Work required: Only one stretch of the records below is wanted: the lines from the one holding "### Abort -/" through the one holding "subCost (freeAct (discardUnsent". Return it exactly, both ends included.

[Dataset entries]
━━━━━━━━

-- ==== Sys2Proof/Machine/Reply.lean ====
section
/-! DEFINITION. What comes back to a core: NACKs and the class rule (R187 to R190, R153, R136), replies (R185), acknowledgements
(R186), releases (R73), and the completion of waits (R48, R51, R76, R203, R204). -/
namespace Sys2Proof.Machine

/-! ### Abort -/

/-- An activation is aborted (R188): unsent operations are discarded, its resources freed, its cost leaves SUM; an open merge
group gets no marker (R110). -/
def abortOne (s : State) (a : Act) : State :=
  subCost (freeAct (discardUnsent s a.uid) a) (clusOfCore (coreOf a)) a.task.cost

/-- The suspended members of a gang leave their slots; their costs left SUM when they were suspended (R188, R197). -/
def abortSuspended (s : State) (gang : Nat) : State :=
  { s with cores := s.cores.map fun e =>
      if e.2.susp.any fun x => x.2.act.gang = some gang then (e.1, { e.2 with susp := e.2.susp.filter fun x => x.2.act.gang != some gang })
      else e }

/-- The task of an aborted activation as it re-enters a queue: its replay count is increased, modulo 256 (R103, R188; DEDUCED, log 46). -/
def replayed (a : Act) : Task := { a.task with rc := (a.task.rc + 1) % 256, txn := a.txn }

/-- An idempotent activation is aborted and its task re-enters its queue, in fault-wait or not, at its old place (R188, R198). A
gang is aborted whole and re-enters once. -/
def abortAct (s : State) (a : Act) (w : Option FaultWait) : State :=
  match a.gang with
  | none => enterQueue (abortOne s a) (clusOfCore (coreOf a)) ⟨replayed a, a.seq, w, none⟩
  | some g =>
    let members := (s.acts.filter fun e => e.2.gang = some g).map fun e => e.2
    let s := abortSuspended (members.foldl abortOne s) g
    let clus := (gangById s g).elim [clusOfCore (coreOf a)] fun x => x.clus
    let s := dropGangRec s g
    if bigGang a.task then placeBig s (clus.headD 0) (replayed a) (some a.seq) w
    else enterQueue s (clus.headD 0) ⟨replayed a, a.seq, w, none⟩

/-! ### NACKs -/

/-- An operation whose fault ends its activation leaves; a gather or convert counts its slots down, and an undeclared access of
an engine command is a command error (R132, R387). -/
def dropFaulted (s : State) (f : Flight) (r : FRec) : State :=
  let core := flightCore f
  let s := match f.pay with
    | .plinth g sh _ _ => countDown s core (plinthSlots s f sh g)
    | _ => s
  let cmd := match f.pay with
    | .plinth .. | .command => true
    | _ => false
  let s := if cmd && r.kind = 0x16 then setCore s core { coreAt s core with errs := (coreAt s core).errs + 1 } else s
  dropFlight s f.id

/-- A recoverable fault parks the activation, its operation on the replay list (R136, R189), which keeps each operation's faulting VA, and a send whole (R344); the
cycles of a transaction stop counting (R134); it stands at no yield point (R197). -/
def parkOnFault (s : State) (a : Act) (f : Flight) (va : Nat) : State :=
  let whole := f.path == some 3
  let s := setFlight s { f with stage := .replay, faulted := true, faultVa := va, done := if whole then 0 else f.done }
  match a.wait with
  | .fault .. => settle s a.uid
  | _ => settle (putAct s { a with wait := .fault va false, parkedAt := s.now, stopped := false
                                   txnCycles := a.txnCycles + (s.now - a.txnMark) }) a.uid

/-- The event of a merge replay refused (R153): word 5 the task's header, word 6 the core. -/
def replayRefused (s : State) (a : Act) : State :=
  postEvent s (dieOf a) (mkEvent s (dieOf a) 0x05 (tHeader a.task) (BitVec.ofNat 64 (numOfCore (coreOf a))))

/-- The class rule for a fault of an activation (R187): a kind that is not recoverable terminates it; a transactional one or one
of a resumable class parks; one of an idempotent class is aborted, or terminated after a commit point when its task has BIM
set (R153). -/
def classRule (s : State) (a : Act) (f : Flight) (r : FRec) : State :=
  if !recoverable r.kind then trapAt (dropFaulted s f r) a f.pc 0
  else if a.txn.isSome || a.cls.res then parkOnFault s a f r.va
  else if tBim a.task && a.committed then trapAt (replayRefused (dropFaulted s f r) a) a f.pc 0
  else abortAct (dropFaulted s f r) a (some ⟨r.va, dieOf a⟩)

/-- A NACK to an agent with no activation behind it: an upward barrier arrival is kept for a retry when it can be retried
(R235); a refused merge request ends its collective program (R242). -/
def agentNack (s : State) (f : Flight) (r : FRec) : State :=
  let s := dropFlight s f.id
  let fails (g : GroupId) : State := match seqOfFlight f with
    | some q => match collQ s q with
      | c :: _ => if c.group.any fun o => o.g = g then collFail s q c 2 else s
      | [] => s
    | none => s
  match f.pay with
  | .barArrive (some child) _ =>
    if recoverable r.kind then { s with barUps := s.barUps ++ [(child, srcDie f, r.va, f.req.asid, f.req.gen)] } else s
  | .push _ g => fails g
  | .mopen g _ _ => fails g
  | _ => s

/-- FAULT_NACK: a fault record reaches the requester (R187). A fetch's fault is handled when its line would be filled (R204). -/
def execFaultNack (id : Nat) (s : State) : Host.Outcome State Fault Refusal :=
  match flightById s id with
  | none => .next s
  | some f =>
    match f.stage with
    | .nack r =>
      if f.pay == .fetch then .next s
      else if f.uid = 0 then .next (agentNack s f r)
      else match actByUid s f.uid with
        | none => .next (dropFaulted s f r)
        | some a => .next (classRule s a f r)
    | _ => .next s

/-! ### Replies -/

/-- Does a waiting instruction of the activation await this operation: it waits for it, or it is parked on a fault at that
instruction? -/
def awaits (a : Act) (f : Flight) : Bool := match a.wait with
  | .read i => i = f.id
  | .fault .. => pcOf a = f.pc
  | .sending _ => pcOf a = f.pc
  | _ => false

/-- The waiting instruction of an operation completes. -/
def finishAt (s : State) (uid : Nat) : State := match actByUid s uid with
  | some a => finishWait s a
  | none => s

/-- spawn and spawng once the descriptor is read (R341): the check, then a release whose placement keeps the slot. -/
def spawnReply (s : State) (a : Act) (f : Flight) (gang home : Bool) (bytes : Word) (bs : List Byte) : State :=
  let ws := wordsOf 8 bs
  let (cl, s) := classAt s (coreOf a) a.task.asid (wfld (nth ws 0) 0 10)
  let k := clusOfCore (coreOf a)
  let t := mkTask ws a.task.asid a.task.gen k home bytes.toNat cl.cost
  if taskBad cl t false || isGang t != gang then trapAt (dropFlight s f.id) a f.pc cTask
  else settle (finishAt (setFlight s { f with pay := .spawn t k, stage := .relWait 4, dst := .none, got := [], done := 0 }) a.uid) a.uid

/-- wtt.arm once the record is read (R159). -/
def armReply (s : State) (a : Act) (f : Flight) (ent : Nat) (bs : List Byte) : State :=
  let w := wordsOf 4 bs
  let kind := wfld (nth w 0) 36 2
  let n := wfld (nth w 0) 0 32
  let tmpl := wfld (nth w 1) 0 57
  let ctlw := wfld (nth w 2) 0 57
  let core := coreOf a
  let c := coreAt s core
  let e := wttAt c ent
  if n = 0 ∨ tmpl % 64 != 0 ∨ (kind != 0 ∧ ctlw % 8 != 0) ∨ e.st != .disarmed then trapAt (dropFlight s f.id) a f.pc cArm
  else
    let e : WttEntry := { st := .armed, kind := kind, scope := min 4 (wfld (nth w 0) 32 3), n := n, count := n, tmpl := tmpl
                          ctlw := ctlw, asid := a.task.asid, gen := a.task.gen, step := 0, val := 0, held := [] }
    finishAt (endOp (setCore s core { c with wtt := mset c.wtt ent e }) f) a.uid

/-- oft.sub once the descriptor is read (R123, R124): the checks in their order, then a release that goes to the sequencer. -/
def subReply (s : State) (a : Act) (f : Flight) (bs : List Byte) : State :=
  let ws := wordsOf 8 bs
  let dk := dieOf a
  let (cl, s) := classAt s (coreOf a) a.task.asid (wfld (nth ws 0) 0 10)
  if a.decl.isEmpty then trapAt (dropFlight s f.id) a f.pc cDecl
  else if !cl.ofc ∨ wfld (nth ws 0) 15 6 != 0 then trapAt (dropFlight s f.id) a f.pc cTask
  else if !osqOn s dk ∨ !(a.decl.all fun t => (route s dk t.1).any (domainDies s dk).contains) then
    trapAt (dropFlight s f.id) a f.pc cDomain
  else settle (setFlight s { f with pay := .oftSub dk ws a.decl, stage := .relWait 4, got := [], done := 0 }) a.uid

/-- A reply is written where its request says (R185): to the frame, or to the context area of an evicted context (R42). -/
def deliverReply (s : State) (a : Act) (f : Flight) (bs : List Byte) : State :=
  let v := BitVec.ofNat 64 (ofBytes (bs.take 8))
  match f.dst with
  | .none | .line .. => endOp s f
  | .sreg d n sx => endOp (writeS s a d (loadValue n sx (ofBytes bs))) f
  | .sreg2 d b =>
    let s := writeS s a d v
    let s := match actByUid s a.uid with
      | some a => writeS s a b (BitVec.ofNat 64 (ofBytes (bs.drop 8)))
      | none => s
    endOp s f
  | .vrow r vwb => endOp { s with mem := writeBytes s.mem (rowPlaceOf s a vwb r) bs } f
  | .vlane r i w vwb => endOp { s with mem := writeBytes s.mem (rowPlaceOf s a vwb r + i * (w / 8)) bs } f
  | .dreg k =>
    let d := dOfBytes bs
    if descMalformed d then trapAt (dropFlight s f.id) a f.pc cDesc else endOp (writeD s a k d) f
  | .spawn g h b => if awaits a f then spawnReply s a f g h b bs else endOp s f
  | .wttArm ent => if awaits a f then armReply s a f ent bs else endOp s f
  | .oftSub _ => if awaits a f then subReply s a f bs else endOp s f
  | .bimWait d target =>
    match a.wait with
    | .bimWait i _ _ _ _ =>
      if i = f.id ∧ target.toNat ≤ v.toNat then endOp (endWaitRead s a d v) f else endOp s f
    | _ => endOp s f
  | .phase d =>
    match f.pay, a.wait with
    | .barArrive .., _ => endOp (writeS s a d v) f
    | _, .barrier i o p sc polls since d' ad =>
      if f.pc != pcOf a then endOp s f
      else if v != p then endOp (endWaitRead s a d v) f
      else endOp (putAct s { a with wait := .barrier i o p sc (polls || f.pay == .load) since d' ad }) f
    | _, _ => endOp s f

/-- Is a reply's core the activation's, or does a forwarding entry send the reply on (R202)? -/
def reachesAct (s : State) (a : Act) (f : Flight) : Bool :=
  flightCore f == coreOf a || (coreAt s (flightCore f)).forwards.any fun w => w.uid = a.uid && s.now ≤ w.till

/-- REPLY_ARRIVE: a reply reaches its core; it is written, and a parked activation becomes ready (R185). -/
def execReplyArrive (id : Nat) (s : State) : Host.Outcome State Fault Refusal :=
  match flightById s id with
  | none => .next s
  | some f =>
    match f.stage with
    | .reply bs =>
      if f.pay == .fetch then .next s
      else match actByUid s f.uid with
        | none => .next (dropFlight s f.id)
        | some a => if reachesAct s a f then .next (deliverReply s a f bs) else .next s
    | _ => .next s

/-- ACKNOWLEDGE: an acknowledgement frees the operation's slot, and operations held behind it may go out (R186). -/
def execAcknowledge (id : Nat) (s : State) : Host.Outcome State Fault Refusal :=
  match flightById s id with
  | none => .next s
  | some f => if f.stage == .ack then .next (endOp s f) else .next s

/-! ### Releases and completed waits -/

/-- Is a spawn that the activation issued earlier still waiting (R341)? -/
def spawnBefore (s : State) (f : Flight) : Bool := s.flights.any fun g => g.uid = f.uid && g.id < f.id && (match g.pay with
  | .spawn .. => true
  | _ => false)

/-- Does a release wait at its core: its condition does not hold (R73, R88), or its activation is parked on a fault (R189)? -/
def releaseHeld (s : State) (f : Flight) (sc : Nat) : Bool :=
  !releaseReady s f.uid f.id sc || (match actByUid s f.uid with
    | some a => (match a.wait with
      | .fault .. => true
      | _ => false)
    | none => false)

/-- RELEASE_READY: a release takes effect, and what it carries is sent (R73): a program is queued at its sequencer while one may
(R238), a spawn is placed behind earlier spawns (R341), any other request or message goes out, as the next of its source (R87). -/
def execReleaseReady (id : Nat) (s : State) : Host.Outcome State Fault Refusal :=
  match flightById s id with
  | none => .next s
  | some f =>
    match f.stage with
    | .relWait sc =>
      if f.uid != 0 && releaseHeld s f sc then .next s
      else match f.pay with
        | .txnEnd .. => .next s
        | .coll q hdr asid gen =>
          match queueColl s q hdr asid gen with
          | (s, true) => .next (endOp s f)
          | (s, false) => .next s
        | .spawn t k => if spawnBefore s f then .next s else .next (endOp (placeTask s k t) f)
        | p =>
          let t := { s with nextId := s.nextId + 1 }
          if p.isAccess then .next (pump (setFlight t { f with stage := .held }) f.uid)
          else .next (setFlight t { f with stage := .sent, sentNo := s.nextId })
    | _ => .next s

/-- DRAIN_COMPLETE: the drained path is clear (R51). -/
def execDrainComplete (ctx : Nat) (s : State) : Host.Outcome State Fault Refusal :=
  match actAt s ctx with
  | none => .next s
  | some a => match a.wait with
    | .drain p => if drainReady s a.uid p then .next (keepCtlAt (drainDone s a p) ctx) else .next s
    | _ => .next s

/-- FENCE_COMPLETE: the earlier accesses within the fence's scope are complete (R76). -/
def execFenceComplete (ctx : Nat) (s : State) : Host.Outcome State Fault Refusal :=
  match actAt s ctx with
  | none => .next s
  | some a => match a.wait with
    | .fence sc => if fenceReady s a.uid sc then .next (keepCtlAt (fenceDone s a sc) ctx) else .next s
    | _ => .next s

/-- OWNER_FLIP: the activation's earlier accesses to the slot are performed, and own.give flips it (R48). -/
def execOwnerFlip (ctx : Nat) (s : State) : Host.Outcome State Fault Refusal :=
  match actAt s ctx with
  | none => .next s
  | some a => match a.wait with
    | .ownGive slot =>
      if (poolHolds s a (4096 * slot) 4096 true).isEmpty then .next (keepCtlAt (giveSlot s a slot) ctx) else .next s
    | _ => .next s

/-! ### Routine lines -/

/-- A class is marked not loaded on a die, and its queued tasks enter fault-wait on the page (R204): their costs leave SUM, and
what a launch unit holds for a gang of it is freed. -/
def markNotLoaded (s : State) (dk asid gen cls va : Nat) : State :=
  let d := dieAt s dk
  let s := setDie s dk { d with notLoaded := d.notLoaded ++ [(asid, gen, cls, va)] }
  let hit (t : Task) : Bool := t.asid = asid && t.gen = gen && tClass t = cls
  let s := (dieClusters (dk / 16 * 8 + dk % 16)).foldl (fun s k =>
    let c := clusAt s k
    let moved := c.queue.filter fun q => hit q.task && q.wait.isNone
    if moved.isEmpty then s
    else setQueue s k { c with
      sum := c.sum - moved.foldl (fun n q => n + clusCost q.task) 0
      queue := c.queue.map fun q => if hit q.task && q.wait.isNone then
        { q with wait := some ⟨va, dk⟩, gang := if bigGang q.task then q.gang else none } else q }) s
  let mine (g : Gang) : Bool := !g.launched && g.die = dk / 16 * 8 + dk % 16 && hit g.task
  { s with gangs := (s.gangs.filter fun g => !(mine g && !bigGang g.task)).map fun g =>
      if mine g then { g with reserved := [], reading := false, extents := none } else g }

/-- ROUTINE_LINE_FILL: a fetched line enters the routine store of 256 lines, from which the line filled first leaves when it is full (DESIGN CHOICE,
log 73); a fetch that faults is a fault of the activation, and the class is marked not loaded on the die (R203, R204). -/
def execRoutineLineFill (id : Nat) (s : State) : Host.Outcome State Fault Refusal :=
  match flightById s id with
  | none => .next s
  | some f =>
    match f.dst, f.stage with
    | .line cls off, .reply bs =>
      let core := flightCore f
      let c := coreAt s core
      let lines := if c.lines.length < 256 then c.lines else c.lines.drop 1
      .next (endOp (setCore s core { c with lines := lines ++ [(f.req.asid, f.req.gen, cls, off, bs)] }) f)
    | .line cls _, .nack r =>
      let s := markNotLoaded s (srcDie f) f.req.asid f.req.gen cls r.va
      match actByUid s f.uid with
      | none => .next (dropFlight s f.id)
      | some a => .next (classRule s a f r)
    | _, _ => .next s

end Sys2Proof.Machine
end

━━━━━━━━

Answer for this exercise:
/-! ### Abort -/

/-- An activation is aborted (R188): unsent operations are discarded, its resources freed, its cost leaves SUM; an open merge
group gets no marker (R110). -/
def abortOne (s : State) (a : Act) : State :=
  subCost (freeAct (discardUnsent s a.uid) a) (clusOfCore (coreOf a)) a.task.cost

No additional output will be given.